Procédure devant la cour :
Par une requête enregistrée le 17 juin 2021, et des mémoires complémentaires enregistrés les 17 mars et 11 mai 2022, ce dernier mémoire n'ayant pas fait l'objet d'une communication, la société par actions simplifiée (SAS) Jouretnuit, représentée par Me Maisonneuve, demande à la cour, dans le dernier état de ses écritures :
1°) de réformer le jugement n° 1903386 du 22 avril 2021 du tribunal administratif de Bordeaux ;
2°) d'annuler la décision du 11 janvier 2019 par laquelle la commune de Gradignan a rejeté sa demande d'autorisation préalable d'installation d'un dispositif publicitaire numérique sur le terrain situé 18 cours du Général de Gaulle, parcelle cadastrale BH 107, ainsi que la décision rejetant son recours gracieux formé le 7 mars 2019 ;
3°) d'enjoindre à la commune de Gradignan de prendre une décision d'autorisation d'implantation du dispositif publicitaire faisant l'objet de la demande référencée sous le numéro DPE 33192 18 Z0023 sur le territoire communal, sous astreinte de 1 000 euros par jour, à compter de huit jours après la notification de l'arrêt à intervenir ;
4°) de mettre à la charge de la commune de Gradignan le versement de la somme de 4 000 euros au titre de l'article L. 761-1 du code de justice.
Elle soutient que :
- le refus d'autoriser l'implantation d'un panneau publicitaire numérique sur le fondement de l'article P.5.2.2 du règlement local de publicité intercommunal (RLPI) de Bordeaux Métropole n'est pas légalement justifié ; les règles régissant l'implantation d'un panneau publicitaire sont celles du code de l'environnement et excluent la notion d'emplacement réservé issue du code de l'urbanisme ;
- la substitution de motif est entachée d'une erreur de droit et de fait ;
- sa demande est conforme à l'article 5.2 qui énumère les dispositions applicables dans la zone 5, notamment en matière de densité publicitaire par unité foncière ; les panneaux présents, au jour du dépôt de sa demande, sur le terrain d'assiette du projet sont des enseignes, dont la nature et le régime juridique sont différents des panneaux publicitaires ; le RLPI de Bordeaux Métropole ne comporte aucune réglementation prévoyant une inter-distance entre un dispositif publicitaire et une enseigne ; le panneau " Intermarché " ne doit pas être pris en considération pour l'application de l'article P.5.2.1 puisqu'il a vocation, une fois l'autorisation obtenue, à être substitué par le sien.

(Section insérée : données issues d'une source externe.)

-- ==== Sys2Proof/Laws/Decoder.lean ====
section
/-! SUPPORT. What the decoder's commands do to its bit stream: each surviving code moves whole 8-bit windows from the pending
bits to the output queue; a foreign code does nothing (42_decoder.md R133, R134, R136). -/

namespace Sys2Proof.Machine

open Sys2Proof

/-- The bits received and not yet emitted, in stream order (10_state.md R25). -/
def decPending (d : DecState) : List Bool := bitsOf (d.res.extractLsb' 0 (decWidth d.phase))

/-- The bytes of the full windows of a bit stream. -/
def decWindows (W : List Bool) : List Byte := windows 8 byteOf W

@[simp] theorem decPending_length (d : DecState) : (decPending d).length = decWidth d.phase := by simp [decPending]

theorem decPending_betweenCalls {d : DecState} (h : d.betweenCalls) : decPending d = [] := by
  apply List.eq_nil_of_length_eq_zero
  simp [h.1, decWidth]

theorem decWindows_append {W X : List Bool} (h : 8 ∣ W.length) :
    decWindows (W ++ X) = decWindows W ++ decWindows X := windows_append (by omega) h

theorem decWindows_one (v : Byte) : decWindows (bitsOf v) = [v] := by
  simp [decWindows, windows_one]

theorem decIndexUnit_zero (v r : Sextet) (o : List Byte) : decIndexUnit v ⟨0, r, o⟩ = ⟨1, v, o⟩ := rfl

theorem decIndexUnit_one (v r : Sextet) (o : List Byte) :
    decIndexUnit v ⟨1, r, o⟩ =
      ⟨2, ((decJoin1 r v).extractLsb' 0 4).setWidth 6, o ++ [(decJoin1 r v).extractLsb' 4 8]⟩ := rfl

theorem decIndexUnit_two (v r : Sextet) (o : List Byte) :
    decIndexUnit v ⟨2, r, o⟩ =
      ⟨3, ((decJoin2 r v).extractLsb' 0 2).setWidth 6, o ++ [(decJoin2 r v).extractLsb' 2 8]⟩ := rfl

theorem decIndexUnit_three (v r : Sextet) (o : List Byte) :
    decIndexUnit v ⟨3, r, o⟩ = ⟨0, 0, o ++ [decJoin3 r v]⟩ := rfl

theorem decPending_zero (r : Sextet) (o : List Byte) : decPending ⟨0, r, o⟩ = [] := rfl

theorem decPending_one (r : Sextet) (o : List Byte) : decPending ⟨1, r, o⟩ = bitsOf r := by
  revert r
  simp only [decPending]
  decide

theorem decPending_two (r : Sextet) (o : List Byte) : decPending ⟨2, r, o⟩ = bitsOf (r.extractLsb' 0 4) := by
  revert r
  simp only [decPending]
  decide

theorem decPending_three (r : Sextet) (o : List Byte) : decPending ⟨3, r, o⟩ = bitsOf (r.extractLsb' 0 2) := by
  revert r
  simp only [decPending]
  decide

/-- A surviving code appends the bytes of the windows it completes and keeps the rest pending, in every phase. -/
theorem decIndexUnit_spec (v : Sextet) (d : DecState) :
    ∃ W, (decIndexUnit v d).phase.toNat = (d.phase.toNat + 1) % 4
      ∧ (decIndexUnit v d).res.toNat < 2 ^ decWidth (decIndexUnit v d).phase
      ∧ decPending d ++ bitsOf v = W ++ decPending (decIndexUnit v d) ∧ 8 ∣ W.length
      ∧ (decIndexUnit v d).outq = d.outq ++ decWindows W := by
  obtain ⟨q, r, o⟩ := d
  rcases phase_cases q with rfl | rfl | rfl | rfl
  · refine ⟨[], ?_⟩
    rw [decIndexUnit_zero, decPending_zero, decPending_one]
    exact ⟨rfl, v.isLt, rfl, by simp, by simp [decWindows, windows]⟩
  · refine ⟨bitsOf ((decJoin1 r v).extractLsb' 4 8), ?_⟩
    rw [decIndexUnit_one, decPending_one, decPending_two, decWindows_one, ← bitsOf_append]
    refine ⟨rfl, ?_, ?_, by simp, rfl⟩
    · have := ((decJoin1 r v).extractLsb' 0 4).isLt
      simp only [BitVec.toNat_setWidth, decWidth]
      exact Nat.lt_of_le_of_lt (Nat.mod_le _ _) this
    · refine (bitsOf_split (n := 8) (m := 4) (decJoin1 r v)).trans ?_
      congr 2
      generalize (decJoin1 r v).extractLsb' 0 4 = x
      revert x; decide
  · refine ⟨bitsOf ((decJoin2 r v).extractLsb' 2 8), ?_⟩
    rw [decIndexUnit_two, decPending_two, decPending_three, decWindows_one, ← bitsOf_append]
    refine ⟨rfl, ?_, ?_, by simp, rfl⟩
    · have := ((decJoin2 r v).extractLsb' 0 2).isLt
      simp only [BitVec.toNat_setWidth, decWidth]
      exact Nat.lt_of_le_of_lt (Nat.mod_le _ _) this
    · refine (bitsOf_split (n := 8) (m := 2) (decJoin2 r v)).trans ?_
      congr 2
      generalize (decJoin2 r v).extractLsb' 0 2 = x
      revert x; decide
  · refine ⟨bitsOf (decJoin3 r v), ?_⟩
    rw [decIndexUnit_three, decPending_three, decPending_zero, decWindows_one, ← bitsOf_append]
    exact ⟨(by decide : (0 : BitVec 2).toNat = ((3 : BitVec 2).toNat + 1) % 4), (by decide : 0 < 1), (List.append_nil _).symm, by simp, rfl⟩

theorem decDataUnit_valid {c : Byte} (h : (indexOf c).valid = true) (d : DecState) :
    decDataUnit c d = decIndexUnit (indexOf c).idx d := by simp [decDataUnit, h]

theorem decDataUnit_invalid {c : Byte} (h : (indexOf c).valid = false) (d : DecState) : decDataUnit c d = d := by
  simp [decDataUnit, h]

/-- A legal residue is the value of the pending bits. -/
theorem valOf_decPending {d : DecState} (h : d.res.toNat < 2 ^ decWidth d.phase) :
    valOf (decPending d) = d.res.toNat := by
  simp [decPending, Nat.mod_eq_of_lt h]

@[simp] theorem surviving_nil : surviving [] = [] := rfl

theorem surviving_cons_valid {c : Byte} (h : (indexOf c).valid = true) (T : List Byte) :
    surviving (c :: T) = (indexOf c).idx :: surviving T := by simp [surviving, h]

theorem surviving_cons_invalid {c : Byte} (h : (indexOf c).valid = false) (T : List Byte) :
    surviving (c :: T) = surviving T := by simp [surviving, h]

/-- A run of `DEC.DATA` commands on the unit. -/
def decFeed (T : List Byte) (d : DecState) : DecState := T.foldl (fun d c => decDataUnit c d) d

/-- Foreign codes do not matter to the unit (R139). -/
theorem decFeed_surviving (T : List Byte) (d : DecState) :
    decFeed T d = (surviving T).foldl (fun d v => decIndexUnit v d) d := by
  induction T generalizing d with
  | nil => rfl
  | cons c T ih =>
    cases h : (indexOf c).valid with
    | true => simpa [decFeed, surviving_cons_valid h, decDataUnit_valid h] using ih _
    | false => simpa [decFeed, surviving_cons_invalid h, decDataUnit_invalid h] using ih _

/-- The stream reading of a run of `DEC.DATA` commands (R136). -/
theorem decFeed_spec (T : List Byte) (d : DecState) (hr : d.res.toNat < 2 ^ decWidth d.phase) :
    ∃ W, (decFeed T d).phase.toNat = (d.phase.toNat + (surviving T).length) % 4
      ∧ (decFeed T d).res.toNat < 2 ^ decWidth (decFeed T d).phase
      ∧ decPending d ++ sextetStream (surviving T) = W ++ decPending (decFeed T d) ∧ 8 ∣ W.length
      ∧ (decFeed T d).outq = d.outq ++ decWindows W := by
  rw [decFeed_surviving]
  generalize surviving T = F
  induction F generalizing d with
  | nil =>
    have := d.phase.isLt
    exact ⟨[], by simp; omega, hr, by simp, by simp, by simp [decWindows, windows]⟩
  | cons v F ih =>
    obtain ⟨W₁, hq₁, hr₁, hs₁, hd₁, ho₁⟩ := decIndexUnit_spec v d
    obtain ⟨W₂, hq₂, hr₂, hs₂, hd₂, ho₂⟩ := ih (decIndexUnit v d) hr₁
    refine ⟨W₁ ++ W₂, ?_, hr₂, ?_, ?_, ?_⟩
    · rw [List.foldl_cons, hq₂, hq₁]; simp; omega
    · rw [sextetStream_cons, ← List.append_assoc, hs₁, List.append_assoc, hs₂, List.append_assoc, List.foldl_cons]
    · simpa using Nat.dvd_add hd₁ hd₂
    · rw [List.foldl_cons, ho₂, ho₁, decWindows_append hd₁, List.append_assoc]

end Sys2Proof.Machine
end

Par des mémoires en défense enregistrés les 5 mars et 1er mai 2022, la commune de Gradignan, représentée par Me Laveissière, conclut au rejet de la requête et à ce que soit mise à la charge de la société Jouretnuit la somme de 5 000 euros sur le fondement de l'article L. 761-1 du code de justice administrative.
Elle fait valoir que :
- les moyens soulevés par la société requérante ne sont pas fondés ;
- en complément du motif de substitution, admis en première instance, elle ajoute le motif tiré du non-respect de la disposition de l'article P.5.2.1 du RLPI imposant une distance de 60 mètres entre deux dispositifs.
Par ordonnance du 3 mai 2022, la clôture d'instruction a été fixée, en dernier lieu, au 24 mai 2022 à 12h00.
Vu les autres pièces du dossier.
Vu :
- le code de l'environnement ;
- le code de justice administrative.
Les parties ont été régulièrement averties du jour de l'audience.
Ont été entendus au cours de l'audience publique :
- le rapport de Mme Bénédicte Martin,
- les conclusions de Mme Nathalie Gay, rapporteure publique,
- et les observations de Me Laveissière, représentant la commune de Gradignan.
Considérant ce qui suit :
1. La société Jouretnuit a sollicité le 11 décembre 2018 une autorisation d'installer un dispositif de publicité lumineuse 18 cours du Général de Gaulle à Gradignan. Par décision du 11 janvier 2019, le maire de la commune de Gradignan a refusé de délivrer l'autorisation. Le recours gracieux formé le 7 mars 2019 contre cette décision a été rejeté implicitement. La société Jouretnuit relève appel du jugement du 22 avril 2021 par lequel le tribunal administratif de Bordeaux a rejeté sa demande tendant à l'annulation de ces deux décisions.
Sur les conclusions à fin d'annulation :
2. D'une part, aux termes de l'article L. 581-3 du code de l'environnement : " Au sens du présent chapitre :/1° Constitue une publicité, à l'exclusion des enseignes et des préenseignes, toute inscription, forme ou image, destinée à informer le public ou à attirer son attention, les dispositifs dont le principal objet est de recevoir lesdites inscriptions, formes ou images étant assimilées à des publicités ; / 2° Constitue une enseigne toute inscription, forme ou image apposée sur un immeuble et relative à une activité qui s'y exerce ; / 3° Constitue une préenseigne toute inscription, forme ou image indiquant la proximité d'un immeuble où s'exerce une activité déterminée. " et aux termes de l'article L. 581-19 du même code : " Les préenseignes sont soumises aux dispositions qui régissent la publicité. (...) ".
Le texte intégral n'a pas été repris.